Updates: “Tired of Being in the Closet in my Own Home” Responds

It’s time again for “Dear Wendy Updates,” a feature where people I’ve given advice to in the past let us know whether they followed the advice and how they’re doing now. Today we hear from “Tired of Being in the Closet in my Own Home,” the woman whose live-in girlfriend hadn’t told her 11-year-old son that she was a lesbian and that her “roommate” was, in fact, her girlfriend. Keep reading to see if she’s since told him the truth and how things are now.

Thank you for your advice! It was very helpful. My girlfriend ended up telling her son about us. The problem lately has been that nothing has really changed. She still acts mean towards me when he’s around. She still won’t show me any affection around him. She still seems uncomfortable around him. I never knew dating a girl with a son would be so complicated. She and I are perfect and there are no issues when he’s not around. But when he’s here, it’s as though I don’t exist.

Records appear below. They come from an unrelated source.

-- ==== Sys2Proof/Tests/Slice0.lean ====
section
/-! SUPPORT. The model's own tests. Expected results come from the tables of the spec's test vectors
(spec/95_test_vectors.md V1 to V8) and rules, never from the model. Then the witnesses: for every statement with
hypotheses, a state and operands that meet them. -/

namespace Sys2Proof.Tests

open Sys2Proof Sys2Proof.Machine

/-! ### Helpers -/

/-- A started machine with an image. -/
def machine (image : List Int) (ip bp : Int) (inQ : List InItem) : State :=
  { State.reset with mem := Memory.ofImage image, ip := ip, bp := bp, inQ := inQ, status := .running }

/-- The same with other parameters. -/
def machineIn (cfg : Config) (image : List Int) (ip bp : Int) : State :=
  { machine image ip bp [] with cfg := cfg }

/-- The parameters with a finite width, with a finite memory, with the lazy jump target, with Halt advancing. -/
def width16 : Config := { Config.defaults with width := some 16 }
def width64 : Config := { Config.defaults with width := some 64 }
def cells8 : Config := { Config.defaults with memMax := some 8 }
def lazyTarget : Config := { Config.defaults with lazyJumpTarget := true }
def haltAdvances : Config := { Config.defaults with haltAdvancesIp := true }
def plusSign : Config := { Config.defaults with plusSignOk := true }

/-- The next state, if there is one. -/
def after : Answer → Option State
  | .next s => some s
  | .fault _ => none
  | .refused _ => none

theorem next_of_after {x : Answer} {s : State} (h : after x = some s) : x = .next s := by
  cases x with
  | next t => cases h; rfl
  | fault _ => cases h
  | refused _ => cases h

/-- What V5 shows of a state: the snapshot, `ip`, `bp`, `out` and what is left of the input. -/
def view (s : State) : List Int × Int × Int × List Int × List InItem := (s.mem.snapshot, s.ip, s.bp, s.out, s.inQ)

/-- One step and its view. -/
def oneStep (s : State) : Option (List Int × Int × Int × List Int × List InItem) := (after (step s)).map view

/-- One step and the status port. -/
def statusAfter (s : State) : Option (Nat × Nat × Int) := (after (step s)).map State.statusPort

/-! ### Well-formedness: an ill-formed instruction for each check -/

/-- R117: an Immediate destination. -/
theorem test_wf_refuses_immediate_dest :
    (Instr.add ⟨.address, 1⟩ ⟨.immediate, 2⟩ ⟨.immediate, 3⟩).wellFormed none = false ∧
    (Instr.input ⟨.immediate, 3⟩ .address .address).wellFormed none = false := by decide

/-- R8: 32768 is no `Int` of 16 bits. -/
theorem test_wf_refuses_wide_literal :
    (Instr.output ⟨.immediate, 32768⟩ .address .address).wellFormed (some 16) = false ∧
    (Instr.output ⟨.immediate, -32769⟩ .address .address).wellFormed (some 16) = false := by decide

/-- An unused slot may hold any mode (R85). -/
theorem test_wf_accepts :
    (Instr.add ⟨.relative, -32768⟩ ⟨.immediate, 32767⟩ ⟨.relative, 0⟩).wellFormed (some 16) = true ∧
    (Instr.halt .immediate .relative .immediate).wellFormed (some 16) = true := by decide

/-! ### Decoding: opcode integers written out from the layout `10000*m3 + 1000*m2 + 100*m1 + op` (R81, R84, V1) -/

theorem test_decode_add :
    decode [21001, 5, 6, 7] = .ok (.add ⟨.address, 5⟩ ⟨.immediate, 6⟩ ⟨.relative, 7⟩) := by rfl
theorem test_decode_multiply :
    decode [1202, -5, 6, 7] = .ok (.multiply ⟨.relative, -5⟩ ⟨.immediate, 6⟩ ⟨.address, 7⟩) := by rfl
theorem test_decode_input : decode [21203, 9] = .ok (.input ⟨.relative, 9⟩ .immediate .relative) := by rfl
theorem test_decode_output : decode [12104, -9] = .ok (.output ⟨.immediate, -9⟩ .relative .immediate) := by rfl
theorem test_decode_jumpIfTrue :
    decode [12005, 1, 2] = .ok (.jumpIfTrue ⟨.address, 1⟩ ⟨.relative, 2⟩ .immediate) := by rfl
theorem test_decode_jumpIfFalse :
    decode [21106, 1, 2] = .ok (.jumpIfFalse ⟨.immediate, 1⟩ ⟨.immediate, 2⟩ .relative) := by rfl
theorem test_decode_testLessThan :
    decode [2107, 1, 2, 3] = .ok (.testLessThan ⟨.immediate, 1⟩ ⟨.relative, 2⟩ ⟨.address, 3⟩) := by rfl
theorem test_decode_testEqual :
    decode [20208, 1, 2, 3] = .ok (.testEqual ⟨.relative, 1⟩ ⟨.address, 2⟩ ⟨.relative, 3⟩) := by rfl
theorem test_decode_adjustBase : decode [12009, 4] = .ok (.adjustBase ⟨.address, 4⟩ .relative .immediate) := by rfl
theorem test_decode_halt : decode [21099] = .ok (.halt .address .immediate .relative) := by rfl

/-- V2: integers the decoder refuses. -/
theorem test_decode_refuses :
    ([0, 10, 33, 98, 100, 1100, 1010, 301, 3001, 30001, 901, 399, 30004, 3005, 30005, 22300, 100001, 122201, -1, -99,
      -1002] : List Int).all (fun v =>
        match decodeOpcode v with
        | .ok _ => false
        | .error e => e == .malformed v) = true := by decide

/-- The word of the opcode table is the opcode integer, whatever number of bits is named. -/
theorem test_table_word :
    decodeTableWord 8 4 = some (.output ⟨.address, 0⟩ .address .address) ∧ decodeTableWord 16 1234 = none ∧
    decodeTableWord 16 22299 = some (.halt .relative .relative .relative) := by decide

/-- A placed word is the next instruction: OUT [0] emits the 4 in cell 0, its own opcode integer. -/
theorem test_placed_word_runs : oneStep (State.reset.withFetchWord 8 4) = some ([4, 0, 0, 0], 2, 0, [4], []) := by decide

/-! ### The memory primitives (V3) -/

/-- V3 rows 5 to 8: after a write to `[5, 6, 7]`. -/
theorem test_memory_writes :
    (storeCell Config.defaults (Memory.ofImage [5, 6, 7]) 3 9).snapshot = [5, 6, 7, 9] ∧
    (storeCell Config.defaults (Memory.ofImage [5, 6, 7]) 6 9).snapshot = [5, 6, 7, 0, 0, 0, 9] ∧
    (storeCell Config.defaults (Memory.ofImage [5, 6, 7]) 5 0).snapshot = [5, 6, 7, 0, 0, 0] ∧
    (storeCell Config.defaults (Memory.ofImage [5, 6, 7]) 0 (-4)).snapshot = [-4, 6, 7] := by decide

/-- V3 rows 1 to 4, 9 and 12. -/
theorem test_memory_reads_and_faults :
    memRead (Memory.ofImage [5, 6, 7]) 2 = .ok 7 ∧ memRead (Memory.ofImage [5, 6, 7]) 3 = .ok 0 ∧
    memRead (Memory.ofImage [5, 6, 7]) 1000000 = .ok 0 ∧
    memRead (Memory.ofImage [5, 6, 7]) (-1) = .error (.negativeAddress (-1)) ∧
    memWrite Config.defaults (Memory.ofImage [5, 6, 7]) (-1) 1 = .error (.negativeAddress (-1)) ∧
    memWrite { Config.defaults with memMax := some 3 } (Memory.ofImage [5, 6, 7]) 3 9 = .error (.outOfMemory 3) := by
  decide

/-! ### One step of each instruction (V5, row numbers as there) -/

/-- V5 row 3. -/
theorem test_add_relative :
    oneStep (machine [22201, 1, 2, 3, 0, 0, 0, 0, 0, 0, 0, 40, 2] 0 10 []) =
      some ([22201, 1, 2, 3, 0, 0, 0, 0, 0, 0, 0, 40, 2, 42], 4, 10, [], []) := by decide
/-- V5 row 4. -/
theorem test_add_over_itself :
    oneStep (machine [1, 0, 0, 0] 0 0 []) = some ([2, 0, 0, 0], 4, 0, [], []) := by decide
/-- V5 row 6. -/
theorem test_multiply_negative :
    oneStep (machine [2, 5, 6, 7, 99, -3, 4, 0] 0 0 []) = some ([2, 5, 6, 7, 99, -3, 4, -12], 4, 0, [], []) := by decide
/-- V5 row 9. -/
theorem test_multiply_own_opcode :
    oneStep (machine [102, 2, 0, 0] 0 0 []) = some ([204, 2, 0, 0], 4, 0, [], []) := by decide
/-- V5 row 11. -/
theorem test_input_relative :
    oneStep (machine [203, 2, 99] 0 5 [.value (-9)]) = some ([203, 2, 99, 0, 0, 0, 0, -9], 2, 5, [], []) := by decide
/-- V5 row 12. -/
theorem test_input_over_itself :
    oneStep (machine [3, 0, 99] 0 0 [.value 0, .value 8]) = some ([0, 0, 99], 2, 0, [], [.value 8]) := by decide
/-- V5 row 15. -/
theorem test_output_relative :
    oneStep (machine [204, -1, 0, 31] 0 4 []) = some ([204, -1, 0, 31], 2, 4, [31], []) := by decide
/-- V5 row 16. -/
theorem test_output_beyond_extent :
    oneStep (machine [4, 50] 0 0 []) = some ([4, 50], 2, 0, [0], []) := by decide
/-- V5 row 21. -/
theorem test_jumpIfTrue_relative :
    oneStep (machine [2105, 1, 1, 0, 0, 0, 55] 0 5 []) = some ([2105, 1, 1, 0, 0, 0, 55], 55, 5, [], []) := by decide
/-- V5 row 23. -/
theorem test_jumpIfTrue_to_negative :
    oneStep (machine [1105, 1, -3] 0 0 []) = some ([1105, 1, -3], -3, 0, [], []) := by decide
/-- V5 row 26. -/
theorem test_jumpIfFalse_not_taken :
    oneStep (machine [1106, 5, 7] 0 0 []) = some ([1106, 5, 7], 3, 0, [], []) := by decide
/-- V5 row 27. -/
theorem test_jumpIfFalse_taken :
    oneStep (machine [1006, 90, 7] 0 0 []) = some ([1006, 90, 7], 7, 0, [], []) := by decide
/-- V5 row 31. -/
theorem test_testLessThan_signed :
    oneStep (machine [1107, -1, 0, 0] 0 0 []) = some ([1, -1, 0, 0], 4, 0, [], []) := by decide
/-- V5 row 30. -/
theorem test_testLessThan_equal :
    oneStep (machine [1107, 3, 3, 0] 0 0 []) = some ([0, 3, 3, 0], 4, 0, [], []) := by decide
/-- V5 row 36. -/
theorem test_testEqual_grows :
    oneStep (machine [8, 0, 0, 9] 0 0 []) = some ([8, 0, 0, 9, 0, 0, 0, 0, 0, 1], 4, 0, [], []) := by decide
/-- V5 row 35. -/
theorem test_testEqual_sign :
    oneStep (machine [1108, 8, -8, 0] 0 0 []) = some ([0, 8, -8, 0], 4, 0, [], []) := by decide
/-- V5 row 42. -/
theorem test_adjustBase_old_base :
    oneStep (machine [209, 1, 0, 0, 0, 0, 6] 0 5 []) = some ([209, 1, 0, 0, 0, 0, 6], 2, 11, [], []) := by decide
/-- V5 row 40. -/
theorem test_adjustBase_below_zero :
    oneStep (machine [109, -5] 0 2 []) = some ([109, -5], 2, -3, [], []) := by decide
/-- V5 row 46. -/
theorem test_halt :
    (after (step (machine [5, 0, 0, 99] 3 9 []))).map (fun t => (view t, t.status, t.resultPort)) =
      some (([5, 0, 0, 99], 3, 9, [], []), .halted, some 5) := by rfl
/-- V7 row 3. -/
theorem test_halt_advances :
    (after (step (machineIn haltAdvances [99] 0 0))).map (fun t => (t.ip, t.resultPort)) = some (1, some 99) := by decide

/-! ### One step that faults (V6) and the parameters (V7) -/

/-- V6 rows 1, 2, 3, 6, 8. -/
theorem test_fetch_faults :
    statusAfter (machine [] 0 0 []) = some (3, 1, 0) ∧ statusAfter (machine [1101, 1, 1, 0] 4 0 []) = some (3, 1, 0) ∧
    statusAfter (machine [33, 0, 0] 0 0 []) = some (3, 1, 33) ∧ statusAfter (machine [-1] 0 0 []) = some (3, 1, -1) ∧
    statusAfter (machine [99] (-3) 0 []) = some (3, 3, -3) := by decide

/-- V6 rows 9 to 13. -/
theorem test_addressing_faults :
    statusAfter (machine [11101, 1, 1, 0, 99] 0 0 []) = some (3, 2, 11101) ∧
    statusAfter (machine [10002, 1, 1, 0] 0 0 []) = some (3, 2, 10002) ∧
    statusAfter (machine [10007, 1, 1, 0] 0 0 []) = some (3, 2, 10007) ∧
    statusAfter (machine [10008, 1, 1, 0] 0 0 []) = some (3, 2, 10008) ∧
    statusAfter (machine [103, 5, 99] 0 0 [.value 7]) = some (3, 2, 103) := by decide

/-- V6 rows 14 to 17. -/
theorem test_negative_address_faults :
    statusAfter (machine [1, -1, 0, 0] 0 0 []) = some (3, 3, -1) ∧
    statusAfter (machine [1, 0, -2, 0] 0 0 []) = some (3, 3, -2) ∧
    statusAfter (machine [1, 0, 0, -7] 0 0 []) = some (3, 3, -7) ∧
    statusAfter (machine [201, -1, 0, 0] 0 0 []) = some (3, 3, -1) := by decide

/-- V7 row 1. -/
theorem test_lazy_jump_target :
    statusAfter (machine [105, 0, -1, 99] 0 0 []) = some (3, 3, -1) ∧
    oneStep (machineIn lazyTarget [105, 0, -1, 99] 0 0) = some ([105, 0, -1, 99], 3, 0, [], []) := by decide

/-- V7 row 4. -/
theorem test_growth_policies :
    oneStep (machine [1101, 1, 1, 6, 99] 0 0 []) = some ([1101, 1, 1, 6, 99, 0, 2], 4, 0, [], []) ∧
    oneStep (machineIn { Config.defaults with grow := .doubling } [1101, 1, 1, 6, 99] 0 0) =
      some ([1101, 1, 1, 6, 99, 0, 2, 0, 0, 0], 4, 0, [], []) := ⟨by decide, by decide⟩

/-- V7 rows 5 to 7. -/
theorem test_finite_parameters :
    statusAfter (machineIn width64 [1102, 4294967296, 4294967296, 0, 99] 0 0) = some (3, 6, 0) ∧
    statusAfter (machineIn width64 [1101, 9223372036854775807, 1, 0, 99] 0 0) = some (3, 6, 0) ∧
    statusAfter (machineIn cells8 [1101, 1, 1, 8, 99] 0 0) = some (3, 7, 8) := by decide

I also wanted to mention her moving in wasn’t planned. She was kicked out of her mom’s house after her mom found out she was with me. She had been staying with her mom for three years with her son. She ended up staying at my place after.

 

Your girlfriend clearly isn’t ready to share living space with you AND her son, whom she has partial custody of. She should get her own place, and then you two can resume a healthy pace of getting to know each other and figuring out how you fit into her family unit before the two of you make a home together. If you are your girlfriend’s first serious lesbian relationship, it’s understandable that she’s a little shy about being “out” around people like her son, especially considering the influence her mother, who kicked her out for being gay, probably has on both her and the grandson.

If you want your relationship to last, you’re going to have to be patient while she figures out how to integrate you and your relationship into her relationship with her son. I really believe that that navigation would best be done with a little more space, which is why I think she needs her own place, away from you, where she can just be a mom and not a mom-turned-lesbian-who-is-suddenly-living-with-her-girlfriend-and-feeling-kind-of-awkward-and-doesn’t-know-how-to-act. She needs the space where she can just be Mom. When that space is secure, she’ll be more likely to feel secure in sharing you with her son and vice versa.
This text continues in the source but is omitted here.